4. Update the postgresql CR for recovery
Modify k8s/infrastructure/auth/authentik/database.yaml to temporarily use 1 replica for bootstrap:
apiVersion: "acid.zalan.do/v1"
kind: postgresql
metadata:
name: authentik-postgresql
namespace: auth
labels:
recurring-job.longhorn.io/source: enabled
recurring-job-group.longhorn.io/gfs: enabled
spec:
teamId: "auth"
volume:
size: 20Gi
numberOfInstances: 1 # Changed from 2 to 1 for recovery
users:
authentik_user:
- superuser
- createdb
databases:
authentik: authentik_user
enableLogicalBackup: false
postgresql:
version: "17"
enableConnectionPooler: false
resources:
requests:
cpu: 200m
memory: 512Mi
limits:
cpu: 1000m
memory: 1Gi
Apply the CR:
export KUBECONFIG=/home/develop/homelab/config
kubectl apply -f k8s/infrastructure/auth/authentik/database.yaml
5. Monitor Patroni bootstrap
Watch the pod logs to confirm Patroni discovers existing PGDATA and bootstraps:
export KUBECONFIG=/home/develop/homelab/config
kubectl logs -n auth authentik-postgresql-0 -f
Expected log messages:
- Patroni should detect existing PGDATA
- Bootstrap from existing data directory
- Leader election occurs
- Cluster becomes healthy
Check Patroni cluster status:
export KUBECONFIG=/home/develop/homelab/config
kubectl exec -n auth authentik-postgresql-0 -- patronictl list
Expected output:
+ Cluster: authentik-postgresql (7511307886480003131) -------+----+-----------+
| Member | Host | Role | State | TL | Lag in MB |
+------------------------+--------------+--------+----------+----+-----------+
| authentik-postgresql-0 | 10.244.x.x | Leader | running | X | |
+------------------------+--------------+--------+----------+----+-----------+
6. Verify database contents
Once the cluster is running, verify data integrity:
export KUBECONFIG=/home/develop/homelab/config
kubectl port-forward -n auth svc/authentik-postgresql 5432:5432 &
# Connect and verify
psql -h localhost -p 5432 -U authentik_user -d authentik -c '\dt'
psql -h localhost -p 5432 -U authentik_user -d authentik -c 'SELECT COUNT(*) FROM authentik_core_user;'
7. Scale back to 2 replicas (optional)
After confirming the leader is healthy, scale back to 2 replicas:
# Edit database.yaml and change numberOfInstances back to 2
kubectl apply -f k8s/infrastructure/auth/authentik/database.yaml
The second replica will initialize from the leader using pg_basebackup.
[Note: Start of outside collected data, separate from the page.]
/-! ### The one store -/

/-- A port word leaves `FB` alone, or it is a PUSH or a PUSHL that writes its byte at address `CNT`, at most 33
(R34, R73, R74). -/
theorem exec_port_fb {s t : State} {w : PortWord} (h : exec (decodePort w) s = .next t) :
    t.fb = s.fb ∨ ∃ b : Byte, (decodePort w = .push b ∨ decodePort w = .pushl b) ∧ s.cnt.val ≤ 33 ∧
      t.fb = Memory.write s.fb s.cnt.val b := by
  rcases exec_port_cases h with ⟨-, rfl⟩ | ⟨-, rfl⟩ | ⟨b, hd, rfl⟩ | ⟨b, hd, hc, rfl⟩ | ⟨b, hd, -, rfl⟩
  · exact .inl rfl
  · exact .inl rfl
  · by_cases hc : s.cnt.val ≤ 33
    · exact .inr ⟨b, .inl hd, hc, by rw [State.acceptByte_of_le hc]; rfl⟩
    · exact .inl (by rw [State.acceptByte_of_gt (by omega)]; rfl)
  · exact .inr ⟨b, .inr hd, hc.le, by rw [hc]; exact s.storeByte_fb 33 b⟩
  · by_cases hc : s.cnt.val ≤ 32
    · rw [if_pos hc]
      exact .inr ⟨b, .inr hd, by omega, s.storeByte_fb _ b⟩
    · rw [if_neg hc]
      exact .inl rfl

/-- Settles O23: only a port word can write `FB`, by `exec_port_fb`, and a write changes what its own address reads. -/
theorem storesGoToTheCounterOnly : Obligations.StoresGoToTheCounterOnly := by
  intro s t a hfb h hne
  rcases step_cases h with ⟨-, rfl⟩ | ⟨w, rest, hp, hw⟩ | ⟨p, rest, n, -, -, rfl⟩
  · exact absurd rfl hne
  · rcases exec_port_fb hw with heq | ⟨b, hd, hc, heq⟩
    · exact absurd (by rw [heq]; rfl) hne
    · have ha : a = s.cnt.val := by
        by_contra ha
        exact hne (by rw [heq, State.withPending_fb, State.withPending_cnt, Memory.read_write hfb.1, if_neg ha])
      exact ⟨ha, ha ▸ hc, w, rest, b, hp, hd⟩
  · exact absurd rfl hne

/-! ### The fifteen extractions -/

/-- The rows of a well-formed table write distinct registers, so run in any order over one frame they leave the same
register file (R36, R61). -/
theorem foldl_write_perm {L rows : Layout} (hL : L.wf = true) (h : rows.Perm L) (x : RegFile) (F : Nat) :
    rows.foldl (fun y row => y.write row.reg (fieldValue row F)) x =
      L.foldl (fun y row => y.write row.reg (fieldValue row F)) x := by
  refine h.foldl_eq' (fun row hrow q hq y => ?_) x
  by_cases heq : row = q
  · rw [heq]
  · obtain ⟨hreg, -⟩ := layout_wf_disjoint hL (h.subset hrow) (h.subset hq) heq
    exact RegFile.write_comm y hreg _ _

/-- The fifteen extractions in any order, all from one `FB`, leave the whole record of R75 (R36). -/
theorem runOps_perm_extractOps {ops : List Instr} (h : ops.Perm extractOps) (s : State) :
    runOps ops s = .next (s.withRegs (RegFile.ofRecord (unpackFrame (frameOf s.fb)))) := by
  have hrows : (ops.filterMap extractRow).Perm layoutV7 := h.filterMap extractRow
  have hall : ∀ i ∈ extractOps, (extractRow i).isSome := by decide
  have hmap : ops.map extractRow = (ops.filterMap extractRow).map some := by
    rw [List.map_filterMap_some_eq_filter_map_isSome, List.filter_eq_self.2]
    simpa using fun i hi => hall i (h.subset hi)
  rw [runOps_extract hmap, foldl_write_perm (by decide) hrows, extract_all_rows]

/-- Settles O18: the completion by its equation, the extractions by `runOps_perm_extractOps`. -/
theorem okCompletionRunsTheExtractions : Obligations.OkCompletionRunsTheExtractions := by
  refine ⟨fun s b hc => ?_, fun ops s h => ?_⟩
  · exact ⟨_, _, exec_pushl_ok hc b, runOps_perm_extractOps (.refl _) _, rfl, rfl⟩
  · rw [runOps_perm_extractOps h, runOps_perm_extractOps (.refl _)]

end Sys2Proof.Machine
end

section
/-! PROOFS. The statements of 30_encoding.md: frames of a field table (R61, R91, R152, R153), the port word and its
encodings (R50, R58, R62), the coordinates and the unused bits (R54, R56). -/
namespace Sys2Proof.Machine

/-! ### A frame by its fields -/

/-- Frame bit k lies in the row's range, so it is a bit of its field (R51). -/
def Covers (row : FieldRow) (k : Nat) : Prop := row.offset ≤ k ∧ k < row.offset + row.width

theorem usedMask_testBit_iff (L : Layout) (k : Nat) : L.usedMask.testBit k = true ↔ ∃ row ∈ L, Covers row k := by
  simp [usedMask_testBit, Covers]

/-- In a well-formed table two rows that cover the same bit are the same row (R61). -/
theorem covers_unique {L : Layout} (hL : L.wf = true) {r q : FieldRow} (hr : r ∈ L) (hq : q ∈ L) {k : Nat}
    (hrk : Covers r k) (hqk : Covers q k) : r = q := by
  obtain ⟨hr1, hr2⟩ := hrk
  obtain ⟨hq1, hq2⟩ := hqk
  by_contra hne
  obtain ⟨-, hd⟩ := layout_wf_disjoint hL hr hq hne
  omega

/-- A well-formed table is well formed after its first row, which covers no bit of the others (R61). -/
theorem layout_wf_cons {r : FieldRow} {L : Layout} (h : Layout.wf (r :: L) = true) :
    L.wf = true ∧ ∀ q ∈ L, ∀ k, Covers r k → ¬ Covers q k := by
  simp only [Layout.wf, Bool.and_eq_true, List.all_eq_true] at h
  obtain ⟨⟨-, hd⟩, hL⟩ := h
  refine ⟨hL, fun q hq k ⟨hr1, hr2⟩ ⟨hq1, hq2⟩ => ?_⟩
  have hrq := (hd q hq).2
  simp only [FieldRow.disjoint, Bool.or_eq_true, decide_eq_true_eq] at hrq
  omega

/-- A covered bit of a frame is a bit of its row's field (R90). -/
theorem extractBits_testBit_of_covers {row : FieldRow} {k : Nat} (h : Covers row k) (F : Nat) :
    (extractBits F row.offset row.width).testBit (k - row.offset) = F.testBit k := by
  obtain ⟨h1, h2⟩ := h
  rw [extractBits_testBit, decide_eq_true (by omega), Bool.true_and, Nat.sub_add_cancel h1]

/-- A field is fixed by the bits it covers (R91 c). -/
theorem extractBits_congr {F G o w : Nat} (h : ∀ k, o ≤ k → k < o + w → F.testBit k = G.testBit k) :
    extractBits F o w = extractBits G o w := by
  apply Nat.eq_of_testBit_eq
  intro i
  rw [extractBits_testBit, extractBits_testBit]
  by_cases hi : i < w
  · rw [h (i + o) (by omega) (by omega)]
  · simp [hi]

/-- The bits a table does not use are in none of its fields (R56). -/
theorem extractBits_and_usedMask {L : Layout} {row : FieldRow} (hr : row ∈ L) (F : Nat) :
    extractBits (F &&& L.usedMask) row.offset row.width = extractBits F row.offset row.width := by
  refine extractBits_congr fun k h1 h2 => ?_
  rw [Nat.testBit_and, (usedMask_testBit_iff L k).2 ⟨row, hr, h1, h2⟩, Bool.and_true]

/-- Frames with unused bits 0 and the same fields are equal (R91 d). -/
theorem eq_of_fields_eq {L : Layout} {F G : Nat} (hF : F &&& L.usedMask = F) (hG : G &&& L.usedMask = G)
    (h : ∀ row ∈ L, extractBits F row.offset row.width = extractBits G row.offset row.width) : F = G := by
  rw [← hF, ← hG]
  apply Nat.eq_of_testBit_eq
  intro k
  rw [Nat.testBit_and, Nat.testBit_and]
  by_cases hk : L.usedMask.testBit k = true
  · obtain ⟨row, hr, hc⟩ := (usedMask_testBit_iff L k).1 hk
    rw [← extractBits_testBit_of_covers hc F, h row hr, extractBits_testBit_of_covers hc G]
  · simp [hk]

/-- The frame that holds a number at each row of a table, unused bits 0: `packWith` without its patterns (R150). -/
def packRows (L : Layout) (g : FieldRow → Nat) : Nat := (L.map (fun row => g row * 2 ^ row.offset)).sum

theorem packWith_eq_packRows (L : Layout) (v : Reg → Int) :
    packWith L v = packRows L (fun row => pattern (v row.reg) row.width) := rfl

/-- A shifted number that fits its field has only bits its row covers. -/
theorem testBit_field_iff {row : FieldRow} {x : Nat} (hx : x < 2 ^ row.width) (k : Nat) :
    (x * 2 ^ row.offset).testBit k = true ↔ Covers row k ∧ x.testBit (k - row.offset) = true := by
  rw [Nat.testBit_mul_two_pow, Bool.and_eq_true, decide_eq_true_eq, Covers]
  refine ⟨fun ⟨h1, h2⟩ => ⟨⟨h1, ?_⟩, h2⟩, fun ⟨⟨h1, _⟩, h2⟩ => ⟨h1, h2⟩⟩
  by_contra hk
  rw [testBit_above hx (by omega)] at h2
  cases h2

section
variable {L : Layout} {g : FieldRow → Nat} (hL : L.wf = true) (hg : ∀ row ∈ L, g row < 2 ^ row.width)
include hL hg

/-- The bits of a packed frame: each is a bit of the one row that covers it (R150). By induction on the table: rows
without a common bit add up to their bitwise or. -/
theorem packRows_testBit_iff (k : Nat) :
    (packRows L g).testBit k = true ↔ ∃ row ∈ L, Covers row k ∧ (g row).testBit (k - row.offset) = true := by
  induction L generalizing k with
  | nil => simp [packRows]
  | cons r L ih =>
    obtain ⟨htail, hhead⟩ := layout_wf_cons hL
    have ih := ih htail fun row hr => hg row (List.mem_cons_of_mem r hr)
    have hr := testBit_field_iff (hg r List.mem_cons_self)
    have hdisj : g r * 2 ^ r.offset &&& packRows L g = 0 := by
      apply Nat.eq_of_testBit_eq
      intro i
      rw [Nat.testBit_and, Nat.zero_testBit, ← Bool.not_eq_true, Bool.and_eq_true]
      rintro ⟨h1, h2⟩
      obtain ⟨hri, -⟩ := (hr i).1 h1
      obtain ⟨q, hq, hqi, -⟩ := (ih i).1 h2
      exact hhead q hq i hri hqi
    have hsum : packRows (r :: L) g = g r * 2 ^ r.offset ||| packRows L g := by
      rw [← add_eq_or_of_disjoint hdisj, packRows, List.map_cons, List.sum_cons, packRows]
    rw [hsum, Nat.testBit_or, Bool.or_eq_true, hr, ih, List.exists_mem_cons_iff]

/-- A packed frame has its unused bits 0 (R150). -/
theorem packRows_and_usedMask : packRows L g &&& L.usedMask = packRows L g := by
  apply Nat.eq_of_testBit_eq
  intro k
  rw [Nat.testBit_and, Bool.and_eq_left_iff_imp]
  intro hk
  obtain ⟨row, hr, hc, -⟩ := (packRows_testBit_iff hL hg k).1 hk
  exact (usedMask_testBit_iff L k).2 ⟨row, hr, hc⟩

/-- A packed frame is a frame of 272 bits (R61). -/
theorem packRows_lt {n : Nat} (hn : 272 ≤ n) : packRows L g < 2 ^ n := by
  refine Nat.lt_pow_two_of_testBit _ fun k hk => ?_
  rw [← Bool.not_eq_true, packRows_testBit_iff hL hg]
  rintro ⟨row, hr, ⟨-, hlt⟩, -⟩
  obtain ⟨-, hle, -⟩ := Layout.row_of_wf hL hr
  omega

/-- Each field of a packed frame is the number packed there (R153). -/
theorem extractBits_packRows {row : FieldRow} (hr : row ∈ L) :
    extractBits (packRows L g) row.offset row.width = g row := by
  apply Nat.eq_of_testBit_eq
  intro i
  rw [extractBits_testBit]
  by_cases hi : i < row.width
  · have hc : Covers row (i + row.offset) := ⟨by omega, by omega⟩
    rw [decide_eq_true hi, Bool.true_and, Bool.eq_iff_iff, packRows_testBit_iff hL hg]
    constructor
    · rintro ⟨q, hq, hqc, hbit⟩
      rwa [covers_unique hL hq hr hqc hc, Nat.add_sub_cancel] at hbit
    · exact fun hbit => ⟨row, hr, hc, by rwa [Nat.add_sub_cancel]⟩
  · rw [testBit_above (hg row hr) (by omega), decide_eq_false hi, Bool.false_and]

end

/-- Settles O30: the frame packed with the values has them; a second such frame has the same fields. -/
theorem fieldsOfAWellFormedTableAreIndependent : Obligations.FieldsOfAWellFormedTableAreIndependent := by
  intro L v hL hv
  have hfields : ∀ row ∈ L, extractBits (packRows L fun row => v row.reg) row.offset row.width = v row.reg :=
    fun row hr => extractBits_packRows hL hv hr
  have hused := packRows_and_usedMask hL hv
  refine ⟨packRows L fun row => v row.reg, ⟨packRows_lt hL hv le_rfl, hused, hfields⟩, fun G _ hG hGv => ?_⟩
  exact eq_of_fields_eq hG hused fun row hr => by rw [hGv row hr, hfields row hr]

/-! ### The round trip of values -/

/-- The pattern of a value is what a register of that width holds (R5). -/
theorem pattern_eq_toNat (v : Int) (w : Nat) : pattern v w = (BitVec.ofInt w v).toNat := by
  rw [pattern, BitVec.toNat_ofInt]
  push_cast
  rfl

/-- Sign extension of a bit vector's number is its two's-complement integer (R110). -/
theorem sext_toNat {n : Nat} (hn : 1 ≤ n) (b : BitVec n) : sext n b.toNat = b.toInt := by
  have hp := two_pow_pred hn
  rw [BitVec.toInt_eq_toNat_cond, sext]
  push_cast
  by_cases h : b.toNat < 2 ^ (n - 1)
  · rw [if_pos h, if_pos (by omega)]
  · rw [if_neg h, if_neg (by omega)]

/-- A value that fits a row's field: the signed or the unsigned range of its width (R91 a, R123 a). -/
def Fits (row : FieldRow) (z : Int) : Prop :=
  if row.signed then -(2 ^ (row.width - 1) : Int) ≤ z ∧ z < (2 ^ (row.width - 1) : Int)
  else 0 ≤ z ∧ z < (2 ^ row.width : Int)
8. Verify application connectivity
Check that authentik pods can connect:
export KUBECONFIG=/home/develop/homelab/config
kubectl logs -n auth authentik-server-<pod-id> | grep -i database
kubectl logs -n auth authentik-worker-<pod-id> | grep -i database
Troubleshooting
Patroni shows "waiting for leader to bootstrap"
This means Patroni cannot find valid PGDATA or initialize a new cluster. Causes:
- PVC is empty or PGDATA path is wrong
- Permissions issue (PGDATA not owned by postgres user)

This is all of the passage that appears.